Question

A coin is tossed two independent times, each resulting in a tail \((\mathrm{T})\) or a head (H). The sample space consists of four ordered pairs: TT, TH, HT, HH. Making certain assumptions, compute the probability of each of these ordered pairs. What is the probability of at least one head?

Short answer

The probability of each ordered pair (TT, TH, HT, HH) is 0.25. The probability of getting at least one head is 0.75.

Step-by-step solution

Compute Probability of Each Ordered Pair

To compute the probability of an ordered pair is as simple as multiplying the probabilities of the individual outcomes. Since these are fair coin tosses, the probability of getting a head (H) or a tail (T) in each toss is 0.5. For example, to compute the probability of TT (both tosses yield tails), we do: \[ \text{P(TT)} = P(T) * P(T) = 0.5 * 0.5 = 0.25 \] Similarly, we can compute the probabilities for other three outcomes (TH, HT, HH). They are all 0.25.

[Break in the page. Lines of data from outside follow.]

/-- Settles O33: ZEROIZE completes on the zeroized state, whose registers hold their reset values. -/
theorem zeroizeClearsAll : Obligations.ZeroizeClearsAll := by
  refine ⟨decode_eq_ok_iff.mpr (by decide), fun s => ?_⟩
  have h : exec .zeroize s = .next s.zeroized.done := rfl
  refine ⟨_, h, completed_complete _ _ _, exec_hostKept h, Opnds.get_reset, rfl, rfl, rfl, ?rk, rfl, rfl, rfl, rfl,
    ?pbuf, rfl, ?dbuf, rfl, rfl⟩
  case rk => exact fun i => Vector.getElem_replicate i.isLt
  case pbuf => exact fun i => Vector.getElem_replicate i.isLt
  case dbuf =>
    intro a ha
    rw [State.done, State.complete_dbuf, State.zeroized_dbuf]
    exact Memory.read_zeroed ha

end Sys2Proof.Machine
end

section
/-! The field commands (41_field.md R210-R214): C, written alone, holds the exact result modulo M, and an operand out
of range is an error that writes nothing. -/
namespace Sys2Proof.Machine

/-! ### The result in C -/

/-- A residue of the modulus written to C completes the command, is held exactly, and changes C alone
(41_field.md R203). -/
theorem writeC_done {m : Modulus} {v : Nat} (s : State) (hv : v < modulus m) :
    Completed (s.writeC v).done .none false ∧ OnlyC s (s.writeC v).done ∧ (s.writeC v).done.opnd.c.toNat = v :=
  ⟨completed_complete _ _ _, onlyOperands_writeC s v, writeC_c s v (hv.trans (modulus_lt m))⟩

/-! ### Two operands -/

/-- On canonical operands a two-operand command writes its exact value modulo M (41_field.md R201, R203). -/
theorem fieldBinary_completes {m : Modulus} {s : State} (f : Int → Int → Int) (ha : s.opnd.a.toNat < modulus m)
    (hb : s.opnd.b.toNat < modulus m) :
    Completed (fieldBinary m f s) .none false ∧ OnlyC s (fieldBinary m f s) ∧
      ((fieldBinary m f s).opnd.c.toNat : Int) = f s.opnd.a.toNat s.opnd.b.toNat % modulus m := by
  have hm : 0 < modulus m := (prime_modulus m).pos
  rw [fieldBinary_ok m f s ha hb]
  obtain ⟨hcompleted, honly, hc⟩ := writeC_done s (zmod_lt (f s.opnd.a.toNat s.opnd.b.toNat) hm)
  exact ⟨hcompleted, honly, by rw [hc, zmod_cast _ hm]⟩

/-- Settles O34: the three commands are `fieldBinary` of their operation. -/
theorem fieldAddSubMul : Obligations.FieldAddSubMul := by
  refine ⟨?words, fun m s => ⟨fun ha hb => ?inRange, fun h i hi => ?outOfRange⟩⟩
  case words =>
    simp only [decode_eq_ok_iff]
    decide
  case inRange =>
    exact ⟨⟨_, rfl, fieldBinary_completes (fun a b => a + b) ha hb⟩,
      ⟨_, rfl, fieldBinary_completes (fun a b => a - b) ha hb⟩,
      ⟨_, rfl, fieldBinary_completes (fun a b => a * b) ha hb⟩⟩
  case outOfRange =>
    have hexec : exec i s = .next (s.raise .invalidParams) := by
      rcases hi with rfl | rfl | rfl <;> exact congrArg _ (fieldBinary_bad m _ s h)
    rw [hexec]
    exact raises s .invalidParams

/-! ### The inverse -/

/-- FINV of 0 < A < M writes the inverse (41_field.md R213). -/
theorem exec_finv_inRange {m : Modulus} {s : State} (h0 : 0 < s.opnd.a.toNat) (ha : s.opnd.a.toNat < modulus m) :
    exec (.finv m) s = .next (s.writeC (invMod (modulus m) s.opnd.a.toNat)).done := by
  simp [exec, execFinv, canonical, ha, h0.ne']

/-- FINV of any other A is an error (41_field.md R213). -/
theorem exec_finv_outOfRange {m : Modulus} {s : State} (h : s.opnd.a.toNat = 0 ∨ modulus m ≤ s.opnd.a.toNat) :
    exec (.finv m) s = .next (s.raise .invalidParams) := by
  rw [exec, execFinv, if_neg]
  simp only [canonical, Bool.and_eq_true, decide_eq_true_eq]
  omega

/-- Settles O35: M is prime, so `invMod` is the inverse of every A in (0, M). -/
theorem fieldInverse : Obligations.FieldInverse := by
  refine ⟨?words, fun m s => ⟨fun h0 ha => ?inRange, fun h => ?outOfRange⟩⟩
  case words =>
    simp only [decode_eq_ok_iff]
    decide
  case inRange =>
    have hp := prime_modulus m
    have hne : s.opnd.a.toNat % modulus m ≠ 0 := by rw [Nat.mod_eq_of_lt ha]; exact h0.ne'
    have hlt := invMod_lt (modulus m) s.opnd.a.toNat hp.pos
    obtain ⟨hcompleted, honly, hc⟩ := writeC_done s hlt
    refine ⟨_, exec_finv_inRange h0 ha, hcompleted, honly, ?_⟩
    rw [hc]
    exact ⟨invMod_pos hp (modulus_lt m) hne, hlt, mul_invMod hp (modulus_lt m) hne⟩
  case outOfRange =>
    rw [exec_finv_outOfRange h]
    exact raises s .invalidParams

/-! ### The reduction -/

/-- Settles O36: the remainder by M is a residue, whatever A is. -/
theorem fieldReduce : Obligations.FieldReduce := by
  refine ⟨?words, fun m s => ⟨_, rfl, writeC_done s (Nat.mod_lt s.opnd.a.toNat (prime_modulus m).pos)⟩⟩
  case words =>
    simp only [decode_eq_ok_iff]
    decide

end Sys2Proof.Machine
end

section
/-! The curve of points: the addition formulas are a commutative group law on the valid points, and the double-and-add
loop is repeated addition (42_curve.md R231-R236). Each equation between points is one in Mathlib's group of the curve,
carried back by `toCurve_inj`. -/
namespace Sys2Proof.Machine

/-! ### The group law -/

section
variable [Fact (Nat.Prime sm2p)] {P Q R : Point}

Determine the Probability of at Least One Head

To determine the probability of getting at least one head in two coin tosses, we can sum up probabilities of the outcomes that include at least one head. That means, we account for TH, HT, HH outcomes. So, the probability of getting at least one head is: \[ \text{P(at least one H)} = P(TH) + P(HT) + P(HH) = 0.25 + 0.25 + 0.25 = 0.75 \]